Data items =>
········
-- ==== Sys2Proof/Laws/ChangesOps.lean ====
section
/-! SUPPORT. The state after each definition of Sys2Proof/Machine/Ops.lean is reached by the model's own kinds of update. -/

namespace Sys2Proof.Machine

theorem State.rset_changes {s₀ : State} {s : State} {r : Reg} {w : Word} {i : Nat} {j : Nat} {k : Nat} {l : Nat} (h : Changes s₀ s) : Changes s₀ (State.rset s r w i j k l) := by
  exact .reg _ _ h rfl rfl rfl rfl

theorem State.fset_changes {s₀ : State} {s : State} {f : Field} {v : Nat} {i : Nat} {j : Nat} {k : Nat} {l : Nat} (h : Changes s₀ s) : Changes s₀ (State.fset s f v i j k l) := by
  unfold State.fset
  try dsimp only
  repeat' (first | with_reducible assumption | with_reducible apply State.rset_changes | dsimp only)

theorem State.fflag_changes {s₀ : State} {s : State} {f : Field} {b : Bool} {i : Nat} {j : Nat} {k : Nat} {l : Nat} (h : Changes s₀ s) : Changes s₀ (State.fflag s f b i j k l) := by
  unfold State.fflag
  try dsimp only
  repeat' (first | with_reducible assumption | with_reducible apply State.fset_changes | dsimp only)

theorem State.fadd_changes {s₀ : State} {s : State} {f : Field} {n : Nat} {i : Nat} {j : Nat} {k : Nat} {l : Nat} (h : Changes s₀ s) : Changes s₀ (State.fadd s f n i j k l) := by
  unfold State.fadd
  try dsimp only
  repeat' (first | with_reducible assumption | with_reducible apply State.fset_changes | dsimp only)

theorem State.writeByte_changes {s₀ : State} {s : State} {a : Nat} {b : Byte} (h : Changes s₀ s) : Changes s₀ (State.writeByte s a b) := by
  exact .byte _ _ h rfl rfl rfl rfl

theorem State.writeBytes_changes {s₀ : State} {s : State} {a : Nat} {bs : List Byte} (h : Changes s₀ s) : Changes s₀ (State.writeBytes s a bs) := by
  unfold State.writeBytes
  suffices ∀ (m : Memory) (u : State), Changes s₀ u → u.mem = m → Changes s₀ { u with mem := Memory.write 0 m a bs } from this _ s h rfl
  induction bs generalizing a with
  | nil => intro m u hu hm; exact hm ▸ hu
  | cons b bs ih => exact fun m u hu hm => ih (Memory.put 0 m a b) { u with mem := Memory.put 0 m a b } (.byte a b hu (hm ▸ rfl) rfl rfl rfl) rfl

theorem State.writeLE_changes {s₀ : State} {s : State} {a : Nat} {n : Nat} {v : Nat} (h : Changes s₀ s) : Changes s₀ (State.writeLE s a n v) := by
  unfold State.writeLE
  try dsimp only
  repeat' (first | with_reducible assumption | with_reducible apply State.writeBytes_changes | dsimp only)

theorem State.setPoison_changes {s₀ : State} {s : State} {a : Nat} {b : Bool} (h : Changes s₀ s) : Changes s₀ (State.setPoison s a b) := by
  unfold State.setPoison
  try dsimp only
  repeat' (first | with_reducible assumption | with_reducible apply Changes.ite | with_reducible refine Changes.elim _ ?_ (fun b => ?_) | with_reducible apply Changes.ite_fst | with_reducible apply Changes.ite_snd | with_reducible refine Changes.foldl _ (fun v b hv => ?_) ?_ | with_reducible refine Changes.foldl_fst _ (fun v b hv => ?_) ?_ | with_reducible refine Changes.foldl_snd _ (fun v b hv => ?_) ?_ | dsimp only | split | refine Changes.of_fst_eq (by assumption) ?_ | with_reducible apply Changes.made | exact .left _ (by assumption) rfl rfl rfl rfl | exact .kept _ (by assumption) rfl rfl rfl rfl)

theorem State.wcWrite_changes {s₀ : State} {s : State} {a : Nat} {n : Nat} (h : Changes s₀ s) : Changes s₀ (State.wcWrite s a n) := by
  unfold State.wcWrite
  try dsimp only
  repeat' (first | with_reducible assumption | with_reducible apply State.fadd_changes | with_reducible apply Changes.ite | with_reducible refine Changes.elim _ ?_ (fun b => ?_) | with_reducible apply Changes.ite_fst | with_reducible apply Changes.ite_snd | with_reducible refine Changes.foldl _ (fun v b hv => ?_) ?_ | with_reducible refine Changes.foldl_fst _ (fun v b hv => ?_) ?_ | with_reducible refine Changes.foldl_snd _ (fun v b hv => ?_) ?_ | dsimp only | split | refine Changes.of_fst_eq (by assumption) ?_ | with_reducible apply Changes.made | exact .left _ (by assumption) rfl rfl rfl rfl | exact .kept _ (by assumption) rfl rfl rfl rfl)

theorem State.dramWrite_changes {s₀ : State} {s : State} {a : Nat} {bs : List Byte} (h : Changes s₀ s) : Changes s₀ (State.dramWrite s a bs) := by
  unfold State.dramWrite
  try dsimp only
  repeat' (first | with_reducible assumption | with_reducible apply State.writeBytes_changes | with_reducible apply State.setPoison_changes | with_reducible apply State.wcWrite_changes | with_reducible refine Changes.foldl _ (fun v b hv => ?_) ?_ | dsimp only | split)

theorem State.dramWriteMarked_changes {s₀ : State} {s : State} {a : Nat} {bs : List Byte} {marks : List Nat} (h : Changes s₀ s) : Changes s₀ (State.dramWriteMarked s a bs marks) := by
  unfold State.dramWriteMarked
  try dsimp only
  repeat' (first | with_reducible assumption | with_reducible apply State.dramWrite_changes | with_reducible apply State.setPoison_changes | with_reducible refine Changes.foldl _ (fun v b hv => ?_) ?_ | dsimp only)

theorem State.injectCheck_changes {s₀ : State} {s : State} {source : Nat} {twoBits : Nat} {ref : Option DescRef} {caravanId : Nat} {core : Option Nat} (h : Changes s₀ s) : Changes s₀ (State.injectCheck s source twoBits ref caravanId core).1 := by
  unfold State.injectCheck
  try dsimp only
  repeat' (first | with_reducible assumption | with_reducible apply State.fset_changes | with_reducible apply Changes.ite | with_reducible refine Changes.elim _ ?_ (fun b => ?_) | with_reducible apply Changes.ite_fst | with_reducible apply Changes.ite_snd | with_reducible refine Changes.foldl _ (fun v b hv => ?_) ?_ | with_reducible refine Changes.foldl_fst _ (fun v b hv => ?_) ?_ | with_reducible refine Changes.foldl_snd _ (fun v b hv => ?_) ?_ | dsimp only | split | refine Changes.of_fst_eq (by assumption) ?_ | with_reducible apply Changes.made | exact .left _ (by assumption) rfl rfl rfl rfl | exact .kept _ (by assumption) rfl rfl rfl rfl)

theorem State.linkCheck_changes {s₀ : State} {s : State} {link : Nat} (h : Changes s₀ s) : Changes s₀ (State.linkCheck s link) := by
  unfold State.linkCheck
  try dsimp only
  repeat' (first | with_reducible assumption | with_reducible apply State.injectCheck_changes | with_reducible apply State.fset_changes | with_reducible apply State.fadd_changes | dsimp only | split)

theorem State.linkTx_changes {s₀ : State} {s : State} {link : Nat} {n : Nat} (h : Changes s₀ s) : Changes s₀ (State.linkTx s link n) := by
  unfold State.linkTx
  try dsimp only
  repeat' (first | with_reducible assumption | with_reducible apply State.fadd_changes | with_reducible apply State.linkCheck_changes | dsimp only | split)

theorem State.linkRx_changes {s₀ : State} {s : State} {link : Nat} {n : Nat} (h : Changes s₀ s) : Changes s₀ (State.linkRx s link n) := by
  unfold State.linkRx
  try dsimp only
  repeat' (first | with_reducible assumption | with_reducible apply State.fadd_changes | with_reducible apply State.linkCheck_changes | dsimp only | split)

theorem State.hubWrite_changes {s₀ : State} {s : State} {a : Nat} {bs : List Byte} (h : Changes s₀ s) : Changes s₀ (State.hubWrite s a bs) := by
  unfold State.hubWrite
  try dsimp only
  repeat' (first | with_reducible assumption | with_reducible apply State.linkTx_changes | with_reducible apply State.dramWrite_changes | dsimp only)

theorem State.modCore_changes {s₀ : State} {s : State} {c : Nat} {f : CoreState → CoreState} (h : Changes s₀ s) : Changes s₀ (State.modCore s c f) := by
  unfold State.modCore
  try dsimp only
  repeat' (first | with_reducible assumption | with_reducible apply he | with_reducible apply Changes.ite | with_reducible refine Changes.elim _ ?_ (fun b => ?_) | with_reducible apply Changes.ite_fst | with_reducible apply Changes.ite_snd | with_reducible refine Changes.foldl _ (fun v b hv => ?_) ?_ | with_reducible refine Changes.foldl_fst _ (fun v b hv => ?_) ?_ | with_reducible refine Changes.foldl_snd _ (fun v b hv => ?_) ?_ | dsimp only | split | refine Changes.of_fst_eq (by assumption) ?_ | with_reducible apply Changes.made | exact .left _ (by assumption) rfl rfl rfl rfl | exact .kept _ (by assumption) rfl rfl rfl rfl)

theorem State.free_changes {s₀ : State} {s : State} {w : Nat} (h : Changes s₀ s) : Changes s₀ (State.free s w).2 := by
  unfold State.free
  try dsimp only
  repeat' (first | with_reducible assumption | with_reducible apply Changes.ite | with_reducible refine Changes.elim _ ?_ (fun b => ?_) | with_reducible apply Changes.ite_fst | with_reducible apply Changes.ite_snd | with_reducible refine Changes.foldl _ (fun v b hv => ?_) ?_ | with_reducible refine Changes.foldl_fst _ (fun v b hv => ?_) ?_ | with_reducible refine Changes.foldl_snd _ (fun v b hv => ?_) ?_ | dsimp only | split | refine Changes.of_fst_eq (by assumption) ?_ | with_reducible apply Changes.made | exact .left _ (by assumption) rfl rfl rfl rfl | exact .kept _ (by assumption) rfl rfl rfl rfl)

theorem State.fits_changes {s₀ : State} {s : State} {w : Nat} {v : Int} (h : Changes s₀ s) : Changes s₀ (State.fits s w v).2 := by
  unfold State.fits
  try dsimp only
  repeat' (first | with_reducible assumption | with_reducible apply State.free_changes | with_reducible apply Changes.ite | with_reducible refine Changes.elim _ ?_ (fun b => ?_) | with_reducible apply Changes.ite_fst | with_reducible apply Changes.ite_snd | with_reducible refine Changes.foldl _ (fun v b hv => ?_) ?_ | with_reducible refine Changes.foldl_fst _ (fun v b hv => ?_) ?_ | with_reducible refine Changes.foldl_snd _ (fun v b hv => ?_) ?_ | dsimp only | split | refine Changes.of_fst_eq (by assumption) ?_)

theorem State.rebaseArr_changes {s₀ : State} {s : State} {c : Nat} {t : Nat} (h : Changes s₀ s) : Changes s₀ (State.rebaseArr s c t) := by
  unfold State.rebaseArr
  try dsimp only
  repeat' (first | with_reducible assumption | with_reducible apply Changes.ite | with_reducible refine Changes.elim _ ?_ (fun b => ?_) | with_reducible apply Changes.ite_fst | with_reducible apply Changes.ite_snd | with_reducible refine Changes.foldl _ (fun v b hv => ?_) ?_ | with_reducible refine Changes.foldl_fst _ (fun v b hv => ?_) ?_ | with_reducible refine Changes.foldl_snd _ (fun v b hv => ?_) ?_ | dsimp only | split | refine Changes.of_fst_eq (by assumption) ?_ | with_reducible apply Changes.made | exact .left _ (by assumption) rfl rfl rfl rfl | exact .kept _ (by assumption) rfl rfl rfl rfl)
········
Problem to work on =>
Lines in the data containing the string "linkRx" are to be counted; give that number alone.

Expected answer =>
2